1. before this pr, MultiStepWorker would not step into the branch
using NPU prepare, but only into the branch using CPU prepare (line 52
of vllm_ascend/patch/patch_multi_step_worker.py). Although this has
no effect on the correct operation of speculative decoding and the
performance of the two branches is basically the same as of the current
version, I support entering this branch in this PR. In general, there
are two main changes in patch_multi_step_worker.py: first, the
is_cuda_like() check is removed and the TP1DraftModelRunner
rewritten in vllm_ascend is used; second, the
supports_gpu_multi_step() function is made to return true on NPU
devices when outer Multi_step_worker could work correct.

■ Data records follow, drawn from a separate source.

/-- Address of the image at a peer. -/
def peerDest (k : Ctx) (e : Ctt) (p : Peer) : Nat := p.dest + (if e.op = 1 then e.gslot * imageSize k e else 0)

/-- Checks of a peer (R301). -/
def peerFault (d : Dev) (c : Nat) (e : Ctt) (p : Peer) : Option Nat :=
  if coreDown d p.core || decide (d.npkg ≤ p.core / 2 ^ 11) || routeLost d p.core then some causeRemote
  else
    match peerTask d c p with
    | none => some causeViolation
    | some k =>
      let k0 := d.ctx c
      if (!e.glob && decide (k.allot.spLen < peerDest k0 e p + imageSize k0 e)) ||
          (e.flagAct && p.flag.any fun f => decide (k.allot.spLen < f + 8)) then some causeViolation
      else none

/-- Bytes of the image by address, as units that can be written. -/
def imageCells (k : Ctx) (e : Ctt) (at0 : Nat) : List (Nat × Byte) :=
  (selectedOffsets k e).map fun o => (at0 + o, e.image.get o)

/-- Writes whole words at a place of a core scratchpad. -/
def wrWordsAt (d : Dev) (p : Nat) (bs : List (Bool × Byte)) : Dev :=
  let d1 := (wordsOf p bs.length).foldl (fun d w => if badWord d w && wholeWord p bs w then healWord d w else d) d
  wrPlaces d1 p bs

def writeCells (d : Dev) : List (Nat × List (Nat × Byte)) → Dev
  | [] => d
  | (u, l) :: r => writeCells (wrWordsAt d (u * 4) (unitBytes 4 (u * 4) l)) r

/-- Place of SPACE 0 of a task at a core. -/
def spadPlace (core : Nat) (k : Ctx) (a : Nat) : Nat := core * 2 ^ 20 + (k.allot.spBase + a) % 2 ^ 20

/-- Adds 1 to a peer's flag word; an uncorrectable error there fails the peer. -/
def addFlag (d : Dev) (c : Nat) (e : Ctt) (p : Peer) : Except Nat Dev :=
  match e.flagAct, p.flag, peerTask d c p with
  | true, some f, some k =>
    let pl := spadPlace p.core k f
    if badWord d pl || badWord d (pl + 4) then .error causeRemote
    else .ok (wrPlaces d pl (allBytes (bytesOf 8 (ofBytes (rdPlaces d pl 8) + 1))))
  | _, _, _ => .ok d

/-- What serving a peer comes to: its result, a failure of the firing, a page fault of a write, or a wait. -/
inductive Served where
  | res (d : Dev) (r : PeerRes)
  | all (d : Dev) (r : PeerRes)
  | page (d : Dev) (a : Word)
  | wait (d : Dev)

/-- Forces what a global write of a firing meets (R299), and reserves it for as long as the firing waits (R253). -/
def fireForce (d : Dev) (c n : Nat) (ranges : List (Nat × Nat)) : Except Served Dev :=
  let l := aliasStarts d c ranges
  if l.isEmpty then .ok d
  else
    match reserve d c l with
    | none => .error (.all d (peerRes 0x11))
    | some d0 =>
      let k0 := d0.ctx c
      let need := k0.closure l
      let e := k0.ctt.get n
      let new := (l.map Prod.fst).filter fun i => !e.counted.contains i
      let d1 := forceNodes c need k0.inOrder (d0.updCtx c fun k =>
        (restorePanels ((k.setSpr Spr.aliascnt (k.spr' Spr.aliascnt + BitVec.ofNat 64 new.length))) need).updCtt n fun e =>
          { e with counted := e.counted ++ new })
      let k := d1.ctx c
      match operandFault k l with
      | some f => .error (.all d1 (nodeRes f))
      | none => if (panelsWhere k .pending l).isEmpty then .ok d1 else .error (.wait (d1.updCtx c fun k => k.hold l))

/-- Keeps what has passed of the next transfer of a firing. -/
def keepFiring (n : Nat) (p : Paid) (k : Ctx) : Ctx := k.updCtt n fun e => { e with paid := p }

/-- Serves one peer (R298 to R301). -/
def serve (d : Dev) (c n : Nat) (p : Peer) : Served :=
  let k := d.ctx c
  let e := k.ctt.get n
  match peerFault d c e p with
  | some cause => .res d (peerRes cause)
  | none =>
    let flag (d1 : Dev) : Served :=
      match addFlag d1 c e p with
      | .ok d2 => .res d2 default
      | .error cause => .res d1 (peerRes cause)
    let cells := imageCells k e (peerDest k e p)
    if !e.glob then
      match peerTask d c p with
      | some pk => flag (writeCells d (groupBy 4 (cells.map fun x => (spadPlace p.core pk x.1, x.2))))
      | none => .res d (peerRes causeViolation)
    else
      match fireForce d c n (cells.map fun x => (placeVa + x.1, placeVa + x.1)) with
      | .error s => s
      | .ok d1 =>
        match engineTransfer d1 c e.win e.paid (keepFiring n) fun d => scatterWrite d c 4 cells with
        | .ok d2 _ => flag d2
        | .wait d2 => .wait d2
        | .fault d2 cause a => if cause = causePage then .page d2 a else .res d2 (accessRes cause 2 a)

/-- PEER_WRITE of the task in place: the next peer is served or fails. -/
def peerStep (c n : Nat) (d : Dev) : Dev :=
  if !firingAt d c n then d
  else
    match nextPeer ((d.ctx c).ctt.get n) with
    | none => d
    | some (i, p) =>
      match serve d c n p with
      | .res d1 r => d1.updCtx c fun k => k.updCtt n fun e => { e with served := e.served ++ [{ r with idx := i }] }
      | .all d1 r => d1.updCtx c fun k => k.updCtt n (failAll r)
      | .page d1 a =>
        (engineRecord d1 c 3 2 a ((d1.ctx c).ctt.get n).pc (BitVec.ofNat 64 p.dest) 0xD09).updCtx c fun k =>
          k.updHead 3 fun o => { o with phase := .suspended }
      | .wait d1 => d1

/-- PEER_WRITE (R298). -/
def execPeerWrite (c n : Nat) (s : State) : Out := .next { s with dev := onTasks s.dev c (peerStep c n) }

/-- The lowest failing peer. -/
def lowestFail (e : Ctt) : Option (Nat × PeerRes) :=
  (List.range e.peers.length).findSome? fun i => (e.served.find? fun r => r.idx == i && r.cause != 0).map fun r => (i, r)

/-- The trap of a firing that failed (R301). -/
def firingTrap (n : Nat) (e : Ctt) (i : Nat) (r : PeerRes) : TrapRec :=
  { (default : TrapRec) with
    cause := r.cause, info0 := BitVec.ofNat 64 (at_ e.peers i).dest, info1 := 0xD09, info2 := BitVec.ofNat 64 e.ticket
    info3 := BitVec.ofNat 64 (i + n * 2 ^ 8 + r.inner % 256 * 2 ^ 16), imp := true, access := r.access, va := r.va
    slot := 6, opc := 9, nodePc := r.pc, nodeBclk := r.bclk }

/-- FIRING_COMPLETION of the task in place (R300, R301). -/
def firingDoneStep (c n : Nat) (d : Dev) : Dev :=
  let e := (d.ctx c).ctt.get n
  if !firingAt d c n || (nextPeer e).isSome then d
  else
    let fail := lowestFail e
    let d1 := (finishHead d c 3 (fail.elim 0 fun x => x.2.cause)).updCtx c fun k =>
      let k1 := match fail with
        | some (i, r) => { k with asyncs := k.asyncs ++ [firingTrap n e i r] }
        | none => k
      sweep (k1.updCtt n fun e => { e with state := 0, src := default, image := [], served := [], peers := e.peers })
    completeHead d1 c 3

/-- FIRING_COMPLETION (R300). -/
def execFiringCompletion (c n : Nat) (s : State) : Out := .next { s with dev := onTasks s.dev c (firingDoneStep c n) }

/-! ## Deadlines (R304) -/

/-- DEADLINE_REACHED (R304). -/
def execDeadlineReached (c n : Nat) (s : State) : Out := .next { s with dev := onTasks s.dev c fun d => notify d c n }

/-- A task is resident or saved at a context number. -/
def Ctx.alive (k : Ctx) : Bool := k.cond == .resident || k.cond == .saved

/-- The deadline bit pends in the task of a context number: the one in place, or else the first that is spilled. -/
def noticeAt (d : Dev) (c : Nat) : Dev :=
  if (d.ctx c).alive then d.updCtx c fun k => k.pendCue 6
  else
    match d.spilled.findIdx? fun s => s.1 == c with
    | some i =>
      match d.spilled[i]? with
      | some (_, k) => { d with spilled := setAt d.spilled i (c, k.pendCue 6) }
      | none => d
    | none => d

/-- DEADLINE_NOTICE (R304). -/
def execDeadlineNotice (m : Nat) (s : State) : Out :=
  .next { s with dev :=
    match s.dev.msgs[m]? with
    | some (.notice c) => noticeAt { s.dev with msgs := s.dev.msgs.eraseIdx m } c
    | _ => s.dev }

/-- A cancelled job's entries empty, and its firings go (R302). -/
def emptyEntries (k : Ctx) : Ctx :=
  sweep { k with ctt := k.ctt.map fun (i, e) => (i, { e with state := 0, src := default, image := [], served := [] }) }

end Sys2Proof.Machine
end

3. before this pr, TP1DraftModelRunner only supports Attention on NPU,
but not MLA. The relevant adaptation is in
vllm_ascend/worker/draft_model_runner.py. Although I don’t know why
the input_positions of model_input.attn_metadata in vllm-ascend
needs to be added in execute_model, it is done in model_runner.py,
so I also made corresponding changes. Otherwise, when atten_backend is
MLA, it will prompt that input_positions cannot be found.
4. I commented out two lines in draft_model_runner.py in line118 to
support the scenario of K>1.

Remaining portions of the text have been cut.